What the task requires>
Count how many lines below include the word "core". Answer with a number only.

(Collected data)
=== Section Start ===

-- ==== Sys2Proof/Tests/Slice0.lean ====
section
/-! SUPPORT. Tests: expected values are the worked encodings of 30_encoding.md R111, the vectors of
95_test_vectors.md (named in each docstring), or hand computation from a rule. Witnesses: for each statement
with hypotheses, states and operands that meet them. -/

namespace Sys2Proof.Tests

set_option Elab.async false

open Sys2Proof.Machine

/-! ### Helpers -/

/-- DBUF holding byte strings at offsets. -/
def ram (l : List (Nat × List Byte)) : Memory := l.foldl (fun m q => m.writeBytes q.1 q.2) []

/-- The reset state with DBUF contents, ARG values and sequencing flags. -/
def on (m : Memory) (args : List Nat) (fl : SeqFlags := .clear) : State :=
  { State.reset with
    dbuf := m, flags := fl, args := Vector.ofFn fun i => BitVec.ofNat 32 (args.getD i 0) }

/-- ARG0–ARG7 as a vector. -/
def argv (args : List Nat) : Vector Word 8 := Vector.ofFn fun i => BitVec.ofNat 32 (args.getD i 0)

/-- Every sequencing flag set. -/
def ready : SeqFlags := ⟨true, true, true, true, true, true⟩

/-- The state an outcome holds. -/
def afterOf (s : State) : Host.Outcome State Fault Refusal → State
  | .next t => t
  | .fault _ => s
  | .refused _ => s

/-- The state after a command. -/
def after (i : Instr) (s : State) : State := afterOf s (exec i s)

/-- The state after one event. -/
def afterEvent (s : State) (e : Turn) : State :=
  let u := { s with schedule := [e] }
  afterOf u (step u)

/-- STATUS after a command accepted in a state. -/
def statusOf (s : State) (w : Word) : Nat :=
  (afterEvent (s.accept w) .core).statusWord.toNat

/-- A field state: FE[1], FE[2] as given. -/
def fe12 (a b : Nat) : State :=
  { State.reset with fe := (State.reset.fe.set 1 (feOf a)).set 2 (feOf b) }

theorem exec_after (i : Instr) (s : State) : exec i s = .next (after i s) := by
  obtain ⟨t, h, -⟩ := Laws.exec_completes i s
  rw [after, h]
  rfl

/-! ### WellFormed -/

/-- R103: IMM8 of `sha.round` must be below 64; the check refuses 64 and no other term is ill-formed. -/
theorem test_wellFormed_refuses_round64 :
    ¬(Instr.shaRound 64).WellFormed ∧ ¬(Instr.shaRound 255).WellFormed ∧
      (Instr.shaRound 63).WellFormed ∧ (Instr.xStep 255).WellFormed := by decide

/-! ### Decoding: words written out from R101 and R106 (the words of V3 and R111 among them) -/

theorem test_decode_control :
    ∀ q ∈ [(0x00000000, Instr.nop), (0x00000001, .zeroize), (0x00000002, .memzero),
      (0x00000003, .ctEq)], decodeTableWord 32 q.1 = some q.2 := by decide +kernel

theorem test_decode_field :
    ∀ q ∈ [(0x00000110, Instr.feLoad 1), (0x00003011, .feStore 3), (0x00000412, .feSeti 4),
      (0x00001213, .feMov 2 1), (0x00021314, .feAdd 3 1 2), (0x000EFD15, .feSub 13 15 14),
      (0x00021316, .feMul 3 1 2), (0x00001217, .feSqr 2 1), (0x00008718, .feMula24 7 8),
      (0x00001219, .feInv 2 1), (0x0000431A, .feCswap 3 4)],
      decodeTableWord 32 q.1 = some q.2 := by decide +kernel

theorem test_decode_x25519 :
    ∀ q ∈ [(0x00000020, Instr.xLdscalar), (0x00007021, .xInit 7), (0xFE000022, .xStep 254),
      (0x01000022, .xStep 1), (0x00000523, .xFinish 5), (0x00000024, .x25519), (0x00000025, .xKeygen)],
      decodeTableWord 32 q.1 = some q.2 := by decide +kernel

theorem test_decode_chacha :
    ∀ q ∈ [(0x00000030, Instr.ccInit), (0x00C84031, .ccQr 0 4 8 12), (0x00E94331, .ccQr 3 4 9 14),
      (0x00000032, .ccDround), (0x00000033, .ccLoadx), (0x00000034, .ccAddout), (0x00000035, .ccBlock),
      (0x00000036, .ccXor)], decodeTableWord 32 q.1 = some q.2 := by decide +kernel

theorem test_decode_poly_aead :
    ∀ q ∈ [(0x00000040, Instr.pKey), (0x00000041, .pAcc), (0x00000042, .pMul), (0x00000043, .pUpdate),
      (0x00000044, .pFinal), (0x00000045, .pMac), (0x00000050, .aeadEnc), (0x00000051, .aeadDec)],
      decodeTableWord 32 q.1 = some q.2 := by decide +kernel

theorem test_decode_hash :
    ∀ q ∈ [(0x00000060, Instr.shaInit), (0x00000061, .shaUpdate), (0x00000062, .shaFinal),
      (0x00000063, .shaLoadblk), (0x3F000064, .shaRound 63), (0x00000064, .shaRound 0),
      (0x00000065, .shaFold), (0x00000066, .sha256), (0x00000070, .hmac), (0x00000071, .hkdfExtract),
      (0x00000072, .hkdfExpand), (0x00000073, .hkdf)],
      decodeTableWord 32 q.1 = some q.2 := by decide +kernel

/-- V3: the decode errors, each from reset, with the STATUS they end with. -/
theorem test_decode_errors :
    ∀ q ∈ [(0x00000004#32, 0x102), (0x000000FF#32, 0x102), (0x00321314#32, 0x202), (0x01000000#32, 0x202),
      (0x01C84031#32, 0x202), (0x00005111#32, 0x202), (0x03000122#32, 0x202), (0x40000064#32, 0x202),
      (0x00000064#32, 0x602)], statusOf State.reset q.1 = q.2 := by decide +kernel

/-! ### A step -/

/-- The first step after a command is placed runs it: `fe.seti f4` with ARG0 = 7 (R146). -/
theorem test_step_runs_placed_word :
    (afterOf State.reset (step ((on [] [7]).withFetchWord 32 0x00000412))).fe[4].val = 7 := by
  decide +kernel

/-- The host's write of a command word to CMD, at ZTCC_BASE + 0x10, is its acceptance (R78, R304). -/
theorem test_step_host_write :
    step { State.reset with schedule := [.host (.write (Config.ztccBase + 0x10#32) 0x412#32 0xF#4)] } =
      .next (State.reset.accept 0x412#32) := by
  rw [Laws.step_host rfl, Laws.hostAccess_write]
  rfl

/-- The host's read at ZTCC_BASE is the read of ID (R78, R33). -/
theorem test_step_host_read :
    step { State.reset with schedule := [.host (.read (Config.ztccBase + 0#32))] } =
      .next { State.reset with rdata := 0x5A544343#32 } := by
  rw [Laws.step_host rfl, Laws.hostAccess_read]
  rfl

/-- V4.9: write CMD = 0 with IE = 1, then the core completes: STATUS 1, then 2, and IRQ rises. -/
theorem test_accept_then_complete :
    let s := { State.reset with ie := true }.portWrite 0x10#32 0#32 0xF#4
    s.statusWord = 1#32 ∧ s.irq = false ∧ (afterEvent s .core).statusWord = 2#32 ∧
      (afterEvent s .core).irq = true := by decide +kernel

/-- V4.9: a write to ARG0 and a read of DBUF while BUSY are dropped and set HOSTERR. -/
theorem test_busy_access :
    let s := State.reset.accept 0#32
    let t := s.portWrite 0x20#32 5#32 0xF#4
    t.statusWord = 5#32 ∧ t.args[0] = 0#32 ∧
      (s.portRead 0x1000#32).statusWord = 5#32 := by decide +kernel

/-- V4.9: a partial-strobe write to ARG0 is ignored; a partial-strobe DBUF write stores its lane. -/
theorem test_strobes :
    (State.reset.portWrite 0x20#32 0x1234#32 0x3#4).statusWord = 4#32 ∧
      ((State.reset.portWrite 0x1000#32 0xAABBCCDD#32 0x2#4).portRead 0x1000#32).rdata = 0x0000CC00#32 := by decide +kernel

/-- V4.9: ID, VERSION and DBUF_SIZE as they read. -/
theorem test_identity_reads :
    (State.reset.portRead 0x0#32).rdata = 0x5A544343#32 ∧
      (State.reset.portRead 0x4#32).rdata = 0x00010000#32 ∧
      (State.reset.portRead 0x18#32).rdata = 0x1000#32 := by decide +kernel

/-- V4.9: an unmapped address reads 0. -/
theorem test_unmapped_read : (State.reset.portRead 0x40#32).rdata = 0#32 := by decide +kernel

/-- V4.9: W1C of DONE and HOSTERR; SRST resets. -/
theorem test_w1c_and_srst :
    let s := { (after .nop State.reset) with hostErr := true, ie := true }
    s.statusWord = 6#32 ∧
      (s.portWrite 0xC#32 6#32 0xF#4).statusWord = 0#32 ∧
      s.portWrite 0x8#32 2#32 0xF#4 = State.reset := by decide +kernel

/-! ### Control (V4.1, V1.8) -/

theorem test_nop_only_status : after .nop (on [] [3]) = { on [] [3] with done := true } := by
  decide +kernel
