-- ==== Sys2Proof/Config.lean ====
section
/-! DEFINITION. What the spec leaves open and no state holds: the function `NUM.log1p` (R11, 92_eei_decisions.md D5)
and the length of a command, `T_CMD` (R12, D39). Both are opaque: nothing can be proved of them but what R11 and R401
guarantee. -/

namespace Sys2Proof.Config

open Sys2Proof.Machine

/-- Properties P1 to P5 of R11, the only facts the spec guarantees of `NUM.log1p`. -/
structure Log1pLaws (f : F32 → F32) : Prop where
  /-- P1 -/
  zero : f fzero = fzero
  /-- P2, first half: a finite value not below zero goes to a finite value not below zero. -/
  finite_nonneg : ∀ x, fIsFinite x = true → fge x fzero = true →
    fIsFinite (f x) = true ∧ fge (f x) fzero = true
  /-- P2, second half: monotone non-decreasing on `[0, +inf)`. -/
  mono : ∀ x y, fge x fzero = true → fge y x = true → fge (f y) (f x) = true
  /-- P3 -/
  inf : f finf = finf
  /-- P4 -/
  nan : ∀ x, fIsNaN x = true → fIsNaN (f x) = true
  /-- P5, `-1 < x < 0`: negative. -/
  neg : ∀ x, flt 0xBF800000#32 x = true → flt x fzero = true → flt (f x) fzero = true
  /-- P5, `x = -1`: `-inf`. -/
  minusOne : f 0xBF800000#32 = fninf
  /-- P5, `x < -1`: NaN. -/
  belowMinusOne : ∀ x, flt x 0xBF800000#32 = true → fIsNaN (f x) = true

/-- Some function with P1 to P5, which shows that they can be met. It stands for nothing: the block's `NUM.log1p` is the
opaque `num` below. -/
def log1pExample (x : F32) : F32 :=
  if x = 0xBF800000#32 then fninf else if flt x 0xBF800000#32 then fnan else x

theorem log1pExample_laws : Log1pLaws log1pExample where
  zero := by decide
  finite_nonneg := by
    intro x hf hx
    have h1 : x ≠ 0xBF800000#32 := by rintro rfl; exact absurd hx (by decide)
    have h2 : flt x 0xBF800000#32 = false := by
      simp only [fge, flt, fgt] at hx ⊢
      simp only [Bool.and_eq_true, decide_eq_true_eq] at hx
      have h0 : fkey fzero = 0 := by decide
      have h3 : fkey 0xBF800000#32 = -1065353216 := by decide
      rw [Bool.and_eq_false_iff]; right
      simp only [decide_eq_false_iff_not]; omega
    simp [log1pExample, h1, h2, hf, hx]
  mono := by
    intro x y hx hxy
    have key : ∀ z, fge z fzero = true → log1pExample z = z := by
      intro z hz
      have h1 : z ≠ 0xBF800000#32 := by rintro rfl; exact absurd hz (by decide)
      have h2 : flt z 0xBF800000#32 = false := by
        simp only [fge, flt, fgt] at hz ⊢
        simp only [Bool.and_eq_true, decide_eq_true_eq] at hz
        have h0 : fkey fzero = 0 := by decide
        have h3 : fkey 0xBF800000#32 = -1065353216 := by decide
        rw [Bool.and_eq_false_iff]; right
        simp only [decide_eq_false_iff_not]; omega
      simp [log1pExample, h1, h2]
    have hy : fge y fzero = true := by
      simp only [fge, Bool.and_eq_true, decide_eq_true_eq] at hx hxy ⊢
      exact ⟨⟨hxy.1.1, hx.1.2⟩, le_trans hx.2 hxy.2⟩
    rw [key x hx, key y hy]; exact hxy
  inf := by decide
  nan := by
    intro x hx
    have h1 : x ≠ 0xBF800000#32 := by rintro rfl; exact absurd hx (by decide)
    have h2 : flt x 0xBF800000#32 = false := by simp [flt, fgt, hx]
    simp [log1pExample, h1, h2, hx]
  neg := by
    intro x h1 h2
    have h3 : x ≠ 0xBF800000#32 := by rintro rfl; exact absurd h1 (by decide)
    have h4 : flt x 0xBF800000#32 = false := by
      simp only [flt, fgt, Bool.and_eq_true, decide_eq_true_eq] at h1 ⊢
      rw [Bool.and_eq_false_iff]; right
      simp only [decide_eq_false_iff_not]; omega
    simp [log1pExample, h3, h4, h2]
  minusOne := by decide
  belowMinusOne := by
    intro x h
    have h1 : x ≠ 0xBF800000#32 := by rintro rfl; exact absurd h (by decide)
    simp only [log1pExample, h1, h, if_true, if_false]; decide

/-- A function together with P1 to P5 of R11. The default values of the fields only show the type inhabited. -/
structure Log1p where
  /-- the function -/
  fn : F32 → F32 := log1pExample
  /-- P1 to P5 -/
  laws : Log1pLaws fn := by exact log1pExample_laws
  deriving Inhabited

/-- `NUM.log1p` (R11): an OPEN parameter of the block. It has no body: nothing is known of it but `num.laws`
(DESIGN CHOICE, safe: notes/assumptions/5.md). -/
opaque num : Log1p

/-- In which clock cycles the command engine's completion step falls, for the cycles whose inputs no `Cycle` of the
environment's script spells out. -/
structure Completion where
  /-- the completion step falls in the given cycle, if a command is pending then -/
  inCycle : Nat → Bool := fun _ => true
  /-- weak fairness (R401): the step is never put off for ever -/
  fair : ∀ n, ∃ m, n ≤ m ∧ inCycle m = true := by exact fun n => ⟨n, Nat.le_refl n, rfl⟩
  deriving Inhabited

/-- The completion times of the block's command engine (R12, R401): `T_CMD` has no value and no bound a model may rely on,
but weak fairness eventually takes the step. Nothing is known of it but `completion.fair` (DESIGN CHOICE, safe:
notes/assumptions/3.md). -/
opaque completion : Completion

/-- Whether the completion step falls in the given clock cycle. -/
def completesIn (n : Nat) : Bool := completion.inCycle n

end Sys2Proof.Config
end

=== Section End ===

Task answer>
4